Work order: All lines in the records that carry the string "List" are to be shown.

Provided records:
/-- R72, R71, R80, R84: what a completed row hands on: a take row goes to CVT for its decision and, if CVT stores it, behind
every entry of the store; a meter row goes nowhere. A row that is not the last adds its statistics, and the next row is
rendered. R80: what a row adds to the eight sectors. R83, R84: the counts, the flags and the items of a row's result. R142,
R143: the row count, the fill, and when a row slot is free. R71, R72: a row is rendered at its own strip position. A
completion outside RENDER changes nothing: log 4. -/
def Obligations.RowCompletionGoesOnToTheNextRow : Prop :=
  (∀ (k : RenderContext) (pixels : List Pixel) (s : State),
      (∀ sp, handOn k (.meter sp) pixels s = s)
      ∧ ∀ n sp,
        let d := s.cvt.decide (rowResult k .take n sp (decide (k.loopState ≠ .locked)) pixels) s.rws.rowSlotFree
        (d.2 = none → handOn k (.take n sp) pixels s = { s with cvt := d.1 })
        ∧ ∀ e, d.2 = some e →
          handOn k (.take n sp) pixels s =
            { s with
              cvt := d.1
              rws := { s.rws with entries := s.rws.entries ++ [.row e] }
              odo := ({ s.odo with
                storeTerm := storeTermAfter s.odo.advisory (s.rws.entries.length + 1) s.odo.storeTerm }).reformLevel
                  s.fsq.opState })
  ∧ (∀ (s : State) (w : RenderWork) (f : Frame) (item : RowItem),
      s.geo = .render w → s.fsq.buffers.get w.buffer = .rendering f → w.rows[w.done]? = some item →
      w.done + 1 < w.rows.length →
      let pixels := renderRow w.context f.samples item.position
      exec .rowCompletion s = .next (settle
        { handOn w.context item pixels s with
          geo := .render { w with done := w.done + 1, stats := addStatistics w.stats pixels } }))
  ∧ (∀ (stats : List SectorStat) (pixels : List Pixel),
      (addStatistics stats pixels).length = stats.length
      ∧ ∀ k, k < stats.length →
        let old := stats.getD k ⟨0, 0, 0⟩
        let mine := pixels.filter (fun p => !p.clipped && p.sector == k)
        (addStatistics stats pixels).getD k ⟨0, 0, 0⟩ =
          { count := old.count + mine.length
            sum := old.sum + (mine.map (·.u)).sum
            saturated := old.saturated + (mine.filter (·.saturated)).length })
  ∧ (∀ (k : RenderContext) (kind : RowKind) (row : Int) (s : Nat) (unsettled : Bool) (pixels : List Pixel),
      let clipped := pixels.countP (·.clipped)
      let saturated := pixels.countP (·.saturated)
      rowResult k kind row s unsettled pixels =
        { kind := kind, row := row, frameNumber := k.frameNumber, position := k.position, s := s
          direction := k.direction, rollTotal := k.rollTotal, cx := k.cx, cy := k.cy
          profileGen := k.profileGen, shadeGen := k.shadeGen, columnGen := k.columnGen
          flags :=
            { unsettled := unsettled, saturated := decide (k.w / 64 < saturated), late := false, revisit := false
              rollStale := k.rollStale, centreHeld := k.centreHeld, clipped := decide (k.w / 8 < clipped) }
          clipCount := clipped, satCount := saturated, w := k.w, depth := k.depth
          pixels := pixels.map (·.value) })
  ∧ (∀ r : Rws,
      r.rowCount = r.entries.countP (fun e => match e with | .row _ => true | .gap _ => false)
      ∧ r.fill = r.entries.length
      ∧ (r.rowSlotFree = true ↔ r.rowCount < 1008 ∧ r.fill < 1024))
  ∧ (∀ (n : Int) (sp : Nat), (RowItem.take n sp).position = sp ∧ (RowItem.meter sp).position = sp)
  ∧ ∀ s : State, (∀ w, s.geo ≠ .render w) → exec .rowCompletion s = .next (settle s)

Exercise output:
  (∀ (k : RenderContext) (pixels : List Pixel) (s : State),
  ∧ (∀ (stats : List SectorStat) (pixels : List Pixel),
  ∧ (∀ (k : RenderContext) (kind : RowKind) (row : Int) (s : Nat) (unsettled : Bool) (pixels : List Pixel),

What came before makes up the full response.